For this example, we will recreate the circuit from Glenn's Verilog tutorial, this time in the schematic editor.
If you have not already done so, I recommend reading his example first. It is available here.

This schematic project will only need two files: schematic and constraints.

First, start a new project.

Source type is one key difference between a schematic and verilog project. We can change this later but here we are...
Select schematic under top-level source type.

On the next screen, select the device settings for the Mojo.

Next, add a source file. Select Schematic.

Add another source, this will be the 'Implementation constraints file'.

Since we will be using the same pins on the Mojo, just copy and paste the following lines into the new constraints file.

NET "LED"     LOC = P123;

Now for the schematic.

To create the same function from Glenn's tutorial, we will need a few components.
An input buffer, an output buffer, and an inverter gate.

To find these, open the Symbols tab.
Select IO category to find 'ibuf' and 'obuf'.

Place one of each on the schematic sheet.

Then select the Logic category and choose the 'inv' symbol.

Put one of these between the ibuf and the obuf on the schematic.

Next, we will connect these symbols to make a working circuit.
Use the 'add wire' tool and draw wires between the symbols.

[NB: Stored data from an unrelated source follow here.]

/-- Member 0 of two with one KV head in the up direction, two buffers of one page each, its traveller under way: its own first
page stands in buffer 0, and buffer 1 takes the ring step that arrives. -/
def tracked : State :=
  { ring2.setReg (bTell + 8) (packWord [(48, 1)]) with
    image := ring2.image.map (fun g => { g with
      placed := [⟨0, [packWord [(44, 5)], 0, 65536, 65536, packWord [(32, 2)], 0, 0, 0], [(0, 0), (65536, 65536)]⟩]
      seq := { up := [0], down := [0], travels := [{}] } })
    stays := [(0, { up := true })]
    up := { active := true, own := true, credits := 1, bufs := [⟨0, 0, 0, 0⟩, ⟨0, 1, 1, 0⟩]
            held := [{ page := { page with header := ownHeader 1 0 }, place := 0 }]
            kept := [{ page with header := ownHeader 2 1 }] } }

/-- TravellerResult: a kept copy, a page that fits and its place, one of hop 2. -/
theorem witness_Traveller :
    let s := tracked
    let sent : Page := { page with header := ownHeader 2 1 }
    s.mode = .running ∧ s.dirUsed false = true ∧ 2 ≤ s.seqSize ∧ (s.ctx s.trackCtx).state = 2 ∧ (s.ctx s.trackCtx).cls = 2 ∧
    (s.trackStay false).isSome = true ∧ { s with stays := [] }.trackStay false = none ∧
    ({ s with stays := [] }.nextHeld false).isSome = true ∧ (s.dir false).kept.find? (fun k => pageId k = pageId sent) = some sent ∧
    s.ctxOver s.trackCtx = false ∧ s.armed = false ∧ s.pageFits false page = true ∧ s.isNext false page = false ∧
    (s.holdPage false page).isSome = true ∧ s.pageFits false { page with header := ownHeader 1 2 } = false := by
  decide +kernel

/-- What is ready, where nothing is owed. -/
theorem trackReady_owedNone (s : State) (o : (s.dir false).owed = 0) (r : (s.nextHeld false).isSome = true)
    (n : (s.creditBack false).nextHeld false = s.nextHeld false) :
    (s.trackReady false).nextHeld false = s.nextHeld false ∧
      ((s.trackReady false).dir false).credits = (s.dir false).credits := by
  obtain ⟨k, hk, hd, _⟩ := s.creditBack_dir false
  have e : s.trackReady false = s.creditBack false := by
    have : ((s.creditBack false).nextHeld false).isNone = false := by rw [n]; cases h : s.nextHeld false <;> simp_all
    simp [State.trackReady, this]
  rw [e, n, hd]
  exact ⟨rfl, by simp only; omega⟩

/-- TravellerResult: a page that is ready, with a credit and without. -/
theorem witness_TravellerReady :
    let s := tracked
    let t : State := { tracked with up := { tracked.up with credits := 0 } }
    ((s.trackReady false).nextHeld false).map (fun x => s.sendCost false x.page) = some 1 ∧
    ((s.trackReady false).dir false).credits = 1 ∧
    ((t.trackReady false).nextHeld false).map (fun x => s.sendCost false x.page) = some 1 ∧
    ((t.trackReady false).dir false).credits = 0 := by
  dsimp only
  have a := trackReady_owedNone tracked rfl (by decide +kernel) rfl
  have b := trackReady_owedNone { tracked with up := { tracked.up with credits := 0 } } rfl (by decide +kernel) rfl
  rw [a.1, a.2, b.1, b.2]
  exact ⟨by decide +kernel, rfl, by decide +kernel, rfl⟩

Now we make two last connections for input and output.

Select the 'Add IO Marker' tool and click on the open ends of the ibuf and obuf symbols.

Right-click the input marker and select 'Rename port'.
Call it 'RESET_N'.

Do the same thing for 'LED' on the output buffer.

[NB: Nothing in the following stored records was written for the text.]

-- ==== Sys2Proof/Machine/Ops.lean ====
section
/-! DEFINITION. The primitives of 00_scope.md R14 as operations on State: the transport calls, the read of source memory,
the window shadow, `Finish` and `reject`. -/

namespace Sys2Proof.Machine

/-! ### The transport (40_framer.md R74 to R78)

R36 says which session a call requires and not what a call does in another one; the calls here do not look at SESSION and
act all the same (DESIGN CHOICE, log entry 26). The invariant `Inv` rules such states out. -/

/-- A status as the STATUS_BITS lines of the transport carry it (R78). -/
def statusOnPort (c : Config) (st : Status) : Status := BitVec.ofNat 16 (st.toNat % 2 ^ c.statusBits)

/-- The status of the n-th `TClose` from this state on, counted from 0: the listed answer, or a free draw (log entry 6). -/
def closeStatus (s : State) (n : Nat) : Status :=
  statusOnPort s.cfg (s.closes.getD (s.closeNo + n) (Config.freeCloseStatus (s.closeNo + n)))

/-- The answer of the next `THwReset`: the listed one, or a free draw (log entry 7). -/
def hwAnswer (s : State) : Bool := s.pulses.getD s.pulseNo (Config.freeHwReset s.pulseNo)

/-- R40: append one event to the bus trace. -/
def emit (e : Event) (s : State) : State := { s with trace := s.trace ++ [e] }

/-- R14, R36: `TOpen(k)`. That it also acts while SESSION is not CLOSED is DESIGN CHOICE (log entry 26). -/
def tOpen (k : Kind) (s : State) : State := emit (.opened k) { s with session := .opened k, cnt := 0 }

/-- R14, R36: `TWrite(b)`. That it also acts while SESSION is CLOSED is DESIGN CHOICE (log entry 26). -/
def tWrite (b : Byte) (s : State) : State := emit (.wrote b) s

/-- R83: `TWrite` of a payload Byte of a data frame, and `CNT <- CNT + 1`. -/
def tWritePayload (b : Byte) (s : State) : State := tWrite b { s with cnt := s.cnt + 1 }

/-- R14, R36: `TClose()`: the status and the state after it. That it also acts while SESSION is CLOSED is DESIGN CHOICE
(log entry 26). -/
def tClose (s : State) : Status × State :=
  (closeStatus s 0, emit (.closed (closeStatus s 0)) { s with session := .closed, closeNo := s.closeNo + 1 })

/-- R114: `THwReset()`: the Boolean and the state after it. -/
def tHwReset (s : State) : Bool × State :=
  (hwAnswer s, emit (.pulsed (hwAnswer s)) { s with pulseNo := s.pulseNo + 1 })

/-- R112, R150: `Settle()`, an event without duration. -/
def settle (s : State) : State := emit .settled s

/-! ### Source memory (20_memory.md R42, R43, R56) -/

/-- R43: `MemRead(a, 1)`. A Byte HOST wrote while the running request named it is any Byte (R56, log entry 13). -/
def memRead (a : Nat) (s : State) : Byte :=
  if a ∈ s.raced then Config.racedByte s.raceNo a else s.mem.read a

/-- R42: an address of SM. -/
def addressExists (a : Nat) (s : State) : Bool := decide (a < 2 ^ s.cfg.addrBits)

/-! ### The window shadow (10_state.md R31 to R33) -/

/-- R32: the window-command update of the columns. -/
def updateCols (start stop : BitVec 6) (st : Status) (s : State) : State :=
  if st = 0 then { s with colStart := some start, colEnd := some stop }
  else { s with colStart := none, colEnd := none }

/-- R32: the window-command update of the rows. -/
def updateRows (start stop : BitVec 7) (st : Status) (s : State) : State :=
  if st = 0 then { s with rowStart := some start, rowEnd := some stop }
  else { s with rowStart := none, rowEnd := none }

/-- R33: what a frame of SEND_CMD or INIT does to the shadow, by its opcode. -/
def forgetWindow (op : Byte) (s : State) : State :=
  { s with
    colStart := if op = s.cfg.opSetColumn then none else s.colStart
    colEnd := if op = s.cfg.opSetColumn then none else s.colEnd
    rowStart := if op = s.cfg.opSetRow then none else s.rowStart
    rowEnd := if op = s.cfg.opSetRow then none else s.rowEnd }

/-- R33: a pulsed reset line makes the whole shadow UNKNOWN. -/
def forgetAll (s : State) : State :=
  { s with colStart := none, colEnd := none, rowStart := none, rowEnd := none }

/-! ### Completion and rejection (10_state.md R29, 60_exceptions.md R118)

PP has no trap (R122): a rejection is what takes its place, and there is no return from one (R123). -/

/-- R29: `Finish(st, illegal, pulsed)`. -/
def finish (st : Status) (illegal pulsed : Bool) (s : State) : State :=
  { s with result := resultWord st illegal pulsed, busy := false, seq := .idle }

/-- R118: `reject(reason)`. The reason is the label of the step and is not state. -/
def reject (_reason : Reject) (s : State) : State := finish 0 true false s

/-- R70, R118: run the body of a request that passes the checks of R68 and R69, or reject it. -/
def ifLegal (i : Instr) (body : State → State) (s : State) : State :=
  match operandCheck s.cfg i with
  | some reason => reject reason s
  | none => body s

/-! ### Fault reasons (10_state.md R39): a step adds one and removes none -/

def addResetMidOperation (f : FaultSet) : FaultSet := { f with resetMidOperation := true }
def addSourceRace (f : FaultSet) : FaultSet := { f with sourceRace := true }
def addUnknownRead (f : FaultSet) : FaultSet := { f with unknownRead := true }

/-- R39: every reason of `f` is one of `g`. -/
def FaultSet.subset (f g : FaultSet) : Bool :=
  (!f.resetMidOperation || g.resetMidOperation) && (!f.sourceRace || g.sourceRace)
    && (!f.unknownRead || g.unknownRead)

end Sys2Proof.Machine
end

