/-- R29: a request leaves the block idle. -/
theorem exec_idle {i : Instr} {s t : State} (h : exec i s = .next t) : t.busy = false ∧ t.seq = .idle := by
  obtain ⟨st, u, e⟩ := exec_finishes i s
  cases e.symm.trans h
  exact ⟨rfl, rfl⟩

/-- Settles O41: what `exec_keep` keeps, and the idle block every request ends with. -/
theorem requestsLeaveTheRestUnchanged : Obligations.RequestsLeaveTheRestUnchanged := by
  intro s t i h
  obtain ⟨mem, req, cfg, fault, port, script, closes, pulses, raced, raceNo⟩ := exec_keep h
  obtain ⟨busy, seq⟩ := exec_idle h
  exact ⟨fun a => by rw [mem], mem, req, cfg, fault, port, script, closes, pulses, raced, raceNo, busy, seq⟩

/-! ### What a request reads (R44) -/

/-- A state with another source memory. -/
def withMem (mem : Memory) (s : State) : State := { s with mem := mem }

/-- From `s` on, `f` goes the same way with the other memory. -/
def IgnoresMem (mem : Memory) (f : State → Status × State) (s : State) : Prop :=
  f (withMem mem s) = ((f s).1, withMem mem (f s).2)

section
variable {mem : Memory} {s : State}

/-- What leaves the fields of `withUnread` as they are, and does not read them but for memory. -/
theorem ignoresMem_of_withUnread {f : State → Status × State}
    (hs : f (withUnread s s) = ((f s).1, withUnread s (f s).2))
    (hm : f (withUnread (withMem mem s) s) = ((f s).1, withUnread (withMem mem s) (f s).2)) : IgnoresMem mem f s := by
  have kept : (f s).2 = withUnread s (f s).2 := congrArg Prod.snd hs
  calc f (withMem mem s)
    _ = ((f s).1, withUnread (withMem mem s) (f s).2) := hm
    _ = ((f s).1, withMem mem (withUnread s (f s).2)) := rfl
    _ = ((f s).1, withMem mem (f s).2) := by rw [← kept]

theorem ignoresMem_andThen {f g : State → Status × State} (hf : IgnoresMem mem f s)
    (hg : IgnoresMem mem g (f s).2) : IgnoresMem mem (fun s => andThen (f s) g) s := by
  unfold IgnoresMem at *
  by_cases h0 : (f s).1 = 0
  · simp only [hf, andThen_pos h0, andThen_pos (r := ((f s).1, withMem mem (f s).2)) h0, hg]
  · simp only [hf, andThen_neg h0, andThen_neg (r := ((f s).1, withMem mem (f s).2)) h0]

theorem ignoresMem_framedCmd (op : Byte) (args : List Byte) : IgnoresMem mem (framedCmd op args) s := by
  rw [IgnoresMem, framedCmd_eq, framedCmd_eq]
  rfl

theorem ignoresMem_colFrame (a b : BitVec 6) : IgnoresMem mem (colFrame a b) s := by
  rw [IgnoresMem, colFrame_eq, colFrame_eq]
  rfl

theorem ignoresMem_rowFrame (a b : BitVec 7) : IgnoresMem mem (rowFrame a b) s := by
  rw [IgnoresMem, rowFrame_eq, rowFrame_eq]
  rfl

theorem ignoresMem_startLineFrame : IgnoresMem mem startLineFrame s := by
  rw [IgnoresMem, startLineFrame, startLineFrame, framedCmd_eq, framedCmd_eq]
  rfl

theorem ignoresMem_initLoop (l : List InitFrame) (acc : Status) : IgnoresMem mem (initLoop l acc) s := by
  rw [IgnoresMem, initLoop_eq, initLoop_eq]
  rfl

theorem ignoresMem_framedData (bytes : List Byte) : IgnoresMem mem (framedData bytes) s :=
  ignoresMem_of_withUnread (framedData_withUnread s bytes s) (framedData_withUnread _ bytes s)

theorem ignoresMem_fullRange : IgnoresMem mem fullRange s := by
  simp only [IgnoresMem, fullRange, colFrame_eq, rowFrame_eq]
  rfl

/-- R99, R100: the packer reads its source range only. -/
theorem ignoresMem_pack (w : Byte) {base len : Nat}
    (h : ∀ a, base ≤ a → a < base + len → mem.read a = s.mem.read a) : IgnoresMem mem (pack w base len) s :=
  ignoresMem_of_withUnread (pack_withUnread s w base len s fun _ _ _ => rfl) (pack_withUnread _ w base len s h)

/-- R95: the frames before the pixels read none, and the pixels are those of the range. -/
theorem ignoresMem_render (x y w hh : Byte) {base len : Nat}
    (h : ∀ a, base ≤ a → a < base + len → mem.read a = s.mem.read a) :
    IgnoresMem mem (render x y w hh base len) s := by
  refine ignoresMem_andThen (ignoresMem_rowFrame ..) ?_
  refine ignoresMem_andThen (ignoresMem_colFrame ..) ?_
  refine ignoresMem_andThen ignoresMem_startLineFrame (ignoresMem_pack w ?_)
  rwa [startLineFrame, framedCmd_mem, colFrame_mem, rowFrame_mem]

Be sure to use the exact net names listed in our constraints file.

The last step before compiling will be to enable output to a binary file.
Choose the Design tab and right-click on 'Generate Programming File' in the process list.
Select 'Process Properties'.
Check the box next to 'Create Binary Configuration File'.

Now, if we double-click 'Generate Programming File' our project will soon be ready for programming.

Once complete, we will need to use the Mojo Loader as with Glenn's example.

Something more complex

This example will be a bit more complicated but will show some of the tools we can use to draw a circuit.

Let's create a new project.
Add a schematic file and then a constraints file as before.

What should we build?

How about a 'flowing' light effect from the edges to the center of the Mojo's onboard LEDs?
There are eight LEDs so we will need to define more pins.

Copy the following into our constraints file:

NET "LED_0"     LOC = P123;
NET "LED_1"     LOC = P124;
NET "LED_2"     LOC = P126;
NET "LED_3"     LOC = P127;
NET "LED_4"     LOC = P131;
NET "LED_5"     LOC = P132;
NET "LED_6"     LOC = P133;
NET "LED_7"     LOC = P134;

That gives us access to all of the LEDs and the button.

So how do we create this thing?

From a programmer's perspective, we might write a for-loop and switch the LEDs on and off at the right time.
We can also do this directly with digital circuits.

I remember that a Johnson counter will fill (set) the bits of a register and then empty (clear) them continuously.

The circuit looks like this:

We will only have to add a few connections to make the flowing effect.

For this circuit, we will need flip-flops and an inverter.
On the Symbols tab, select the Flip_Flop category.

The first entry is 'fd'. It is a simple D type flipflop. That is exactly what we want.
Put four of them on the schematic sheet.

We will also need an inverter, an ibuf and 8 obufs. Add these to the schematic sheet.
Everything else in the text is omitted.